Assignment: Every line in the entries that holds "BitVec" should be identified and copied.

Records for this task:
______________________________
-- ==== Sys2Proof/Word.lean ====
section
/-! DEFINITION. The two word types of the block (00_scope.md R8, 30_encoding.md R48). -/

namespace Sys2Proof

/-- The FP32 input word, `IN_WIDTH = 32` bits (R8, R49). -/
abbrev Bits32 := BitVec 32

/-- The FP16 output word, `OUT_WIDTH = 16` bits (R8, R50). -/
abbrev Bits16 := BitVec 16

end Sys2Proof
end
______________________________
Output below:
abbrev Bits32 := BitVec 32
abbrev Bits16 := BitVec 16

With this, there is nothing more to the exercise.